If you’re about to go to your first CTF or have been to a handful, chances are you are looking for ways to improve your game and win some prizes. CTFs are generally very tough and with hundreds of people competing for a small handful of prizes you can expect to lose far more than you win. Unlike hackathons, where a little charm and confidence goes a long way, CTFs are often a straight test of technical knowledge and endurance. That said, there are a few general strategies I’ve picked up over years of attending, competing in (and occasionally winning) these competitions that I wish someone had passed on to me when I was getting started. These 15 tips present easy ways you can try and up your CTF game at the next event.

More than just winning

Before diving in to the 15 strategies for winning CTFs, it’s important to note that CTF competitions are about far more than winning. The best CTF is one where you’ve learned new skills, made new friends, snagged that next internship or job, and had a ton of fun trying out hacks in a legal and safe environment. Never let winning the game get in the way of enjoying it.

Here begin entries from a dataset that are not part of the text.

-- ==== Sys2Proof/Machine/Poll.lean ====
section
/-! DEFINITION. The keyer state machine and Straight-key mode: `POLL` and its seven arms (42_keyer_fsm.md R140 to R149). -/

namespace Sys2Proof.Machine

/-- The configuration a `POLL` needs is written (70_reset_and_hazards.md R236): `mode` and `swap`, and outside
Straight mode the profile and `rec` as well. -/
def pollReady (s : State) : Bool :=
  s.modeW && s.swapW && (decide (s.mode = .straight) || (s.profValid && s.recW))

/-- The arm that a mode and a sequencer state select (30_encoding.md R89, 42_keyer_fsm.md R140). -/
def selectArm (m : Mode) (k : KState) : Arm :=
  match m, k with
  | .straight, _ => .straight
  | _, .idle => .idle
  | _, .eval => .eval
  | _, .send => .send
  | _, .ieg => .ieg
  | _, .lgap => .lgap
  | _, .wgap => .wgap

/-- "paddle press": the reader runs, and a key found leads to `Eval` (R148, R149). -/
def readForEval (x : Samples) (s : State) : State :=
  if keyFound (paddleRead x s).flags then { paddleRead x s with kstate := .eval } else paddleRead x s

/-- `POLL.STRAIGHT` (R143): `tx` follows the accepted presses of this poll. -/
def armStraight (x : Samples) (s : State) : State :=
  { paddleRead x s with tx := keyFound (paddleRead x s).flags }

/-- `POLL.IDLE` (R144). -/
def armIdle (x : Samples) (s : State) : State :=
  if keyFound (paddleRead x s).flags then { paddleRead x s with kstate := .eval }
  else { paddleRead x s with flags := Flags.clear, maddr := sentinel }

/-- `POLL.EVAL` (R145): the element-choice policy on the latched flags. -/
def armEval (s : State) : State :=
  if s.flags.sqz then
    if s.mode = .ultimatic then enterSend (symbolOpposite s.flags) s
    else enterSend (symbolSaid (toggleWasdit s.flags)) { s with flags := toggleWasdit s.flags }
  else if s.flags.dit && !s.flags.dah then enterSend .dit { s with flags := setWasdit true s.flags }
  else if s.flags.dah && !s.flags.dit then enterSend .dah { s with flags := setWasdit false s.flags }
  else { s with kstate := .idle }

/-- `POLL.SEND` (R146). -/
def armSend (s : State) : State :=
  if deadlinePassed s.tick s.ktimer then
    { s with tx := false, ktimer := deadline s.tick s.profile.tIeg, kstate := .ieg }
  else s

/-- `POLL.IEG` (R147), with the Iambic-B memory. -/
def armIeg (s : State) : State :=
  if deadlinePassed s.tick s.ktimer then
    if s.mode = .iambicB ∧ s.flags.sqz = true then
      enterSend (symbolSaid (useSqueeze s.flags)) { s with flags := useSqueeze s.flags }
    else { s with ktimer := deadline s.tick s.profile.tLgapDec, kstate := .lgap }
  else s

/-- `POLL.LGAP` (R148): the deadline is tested before the paddles. -/
def armLgap (p : Params) (x : Samples) (s : State) : State :=
  if deadlinePassed s.tick s.ktimer then
    { resolve p s with
      flags := Flags.clear, ktimer := deadline s.tick s.profile.tWgapDec, kstate := .wgap }
  else readForEval x s

/-- `POLL.WGAP` (R149). -/
def armWgap (x : Samples) (s : State) : State :=
  if deadlinePassed s.tick s.ktimer then
    { emit [.word] s with maddr := sentinel, flags := Flags.clear, kstate := .idle }
  else readForEval x s

/-- One arm; it never fails (R154). -/
def runArm (p : Params) (arm : Arm) (x : Samples) (s : State) : State :=
  match arm with
  | .straight => armStraight x s
  | .idle => armIdle x s
  | .eval => armEval s
  | .send => armSend s
  | .ieg => armIeg s
  | .lgap => armLgap p x s
  | .wgap => armWgap x s

/-- `POLL` under the open parameters `p` (R140, R236). -/
def pollWith (p : Params) (x : Samples) (s : State) : Host.Outcome State Fault Refusal :=
  if pollReady s then .next (runArm p (selectArm s.mode s.kstate) x s) else .refused .pollConfigUnwritten

/-- A POLLARM row under the open parameters `p`: the arm, in a state that selects it (R89); elsewhere that arm does
not execute (DESIGN CHOICE, safe, log entry 7). -/
def armWith (p : Params) (arm : Arm) (x : Samples) (s : State) : Host.Outcome State Fault Refusal :=
  if pollReady s then
    if selectArm s.mode s.kstate = arm then .next (runArm p arm x s) else .refused .armNotSelected
  else .refused .pollConfigUnwritten

/-- `POLL a1 a2 b1 b2` (R140): "Exactly one arm runs per `POLL`". -/
def execPoll (a1 a2 b1 b2 : Bool) (s : State) : Host.Outcome State Fault Refusal :=
  pollWith Config.params ⟨a1, a2, b1, b2⟩ s

/-- `POLL.STRAIGHT` (R143). -/
def execPollStraight (a1 a2 b1 b2 : Bool) (s : State) : Host.Outcome State Fault Refusal :=
  armWith Config.params .straight ⟨a1, a2, b1, b2⟩ s

/-- `POLL.IDLE` (R144). -/
def execPollIdle (a1 a2 b1 b2 : Bool) (s : State) : Host.Outcome State Fault Refusal :=
  armWith Config.params .idle ⟨a1, a2, b1, b2⟩ s

/-- `POLL.EVAL` (R145). -/
def execPollEval (a1 a2 b1 b2 : Bool) (s : State) : Host.Outcome State Fault Refusal :=
  armWith Config.params .eval ⟨a1, a2, b1, b2⟩ s

/-- `POLL.SEND` (R146). -/
def execPollSend (a1 a2 b1 b2 : Bool) (s : State) : Host.Outcome State Fault Refusal :=
  armWith Config.params .send ⟨a1, a2, b1, b2⟩ s

/-- `POLL.IEG` (R147). -/
def execPollIeg (a1 a2 b1 b2 : Bool) (s : State) : Host.Outcome State Fault Refusal :=
  armWith Config.params .ieg ⟨a1, a2, b1, b2⟩ s

/-- `POLL.LGAP` (R148). -/
def execPollLgap (a1 a2 b1 b2 : Bool) (s : State) : Host.Outcome State Fault Refusal :=
  armWith Config.params .lgap ⟨a1, a2, b1, b2⟩ s

/-- `POLL.WGAP` (R149). -/
def execPollWgap (a1 a2 b1 b2 : Bool) (s : State) : Host.Outcome State Fault Refusal :=
  armWith Config.params .wgap ⟨a1, a2, b1, b2⟩ s

end Sys2Proof.Machine
end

1) Pick the right competition

If you’re dead-set on winning a CTF it’s important to consider what kind of CTF you should enter. Chances are you have certain skills and interests that give you an edge. Perhaps you’re really good at wireless and signal processing and should enter into a radio-based CTF like at DEFCON’s wireless village? Perhaps you’re a linux administration guru able to defend an ubuntu server from the very fires of hell (if so, blueteaming contests are for you). If you’re a crypto wiz then a Jeopardy contest with a crypto bent might be up your ally.

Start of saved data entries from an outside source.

-- ==== Sys2Proof/Machine/Tick.lean ====
section
/-! DEFINITION. The tick source: `MSTICK` (41_paddle_reader_tick.md R130). -/

namespace Sys2Proof.Machine

/-- `MSTICK`: `tick <- wrapu_32(tick + 1)`, "it writes nothing but `tick`" (R130). -/
def execMstick (s : State) : Host.Outcome State Fault Refusal :=
  .next { s with tick := wrap32 (s.tick.toNat + 1) }

end Sys2Proof.Machine
end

CTFs range widely in competition and some can be very difficult to win as there aren’t typical entry barriers like hackathons which tend to have age / experience limits. Be sure to set reasonable goals for yourself based on your skill level and past experience and don’t let yourself get disheartened if more experienced teams end up beating you - one day you’ll be one of them.

2) Team up strategically

Like at hackathons, teaming up at CTFs is almost always a good idea. Indeed, CTFs generally lend themselves far better to team competition than hackathons because they consist of many isolated targets and puzzles that can be worked upon independently by different team members. Even a genius hacker will have a hard time beating a group of four intermediate hackers working together. Likewise, this is a good reason to always welcome new folks onto your team if you have empty slots - even them contributing to one flag is worth more than having nobody there at all.

3) Practice alone

There are tons of ways you can practice for CTF competitions. Many old contests will upload their past flags and solutions. Folks will often also post writeups on their security blogs of particularly interesting challenges and puzzles they’ve solved. Some great sites that are a source of permanent practice wargames include Over the Wire, Smash the Stack, and picoCTF. Take your time to work through these exercises whenever you get the chance and get a feel for exploitation and the process of finding flags.

4) Practice together

Practicing alone is great for shoring up your skills but coordination and collaboration are an important part of CTFs as well. Take some time with your team to sit down and work together on the practice sites mentioned above. This will help you all get a better feel for what each team member’s relative talents are and what challenges your team will be able to solve in a real competition. It’s also a good time to help each other patch gaps in fundamental skills and to grow comfortable with the way your teammates think and brainstorm.

5) Follow the news

CTFs like to be trendy. Keeping up with what’s going on at other CTFs, security conferences, and the wider cybersecurity community can be important in giving you an idea on how to approach hacks and which vulnerabilities to try and exploit. If you see an interesting proof of concept hack or exploit online that you can replicate in your home lab, take the time to work through it and pick up new skills. You never know when the tools you use will come in handy in a competition.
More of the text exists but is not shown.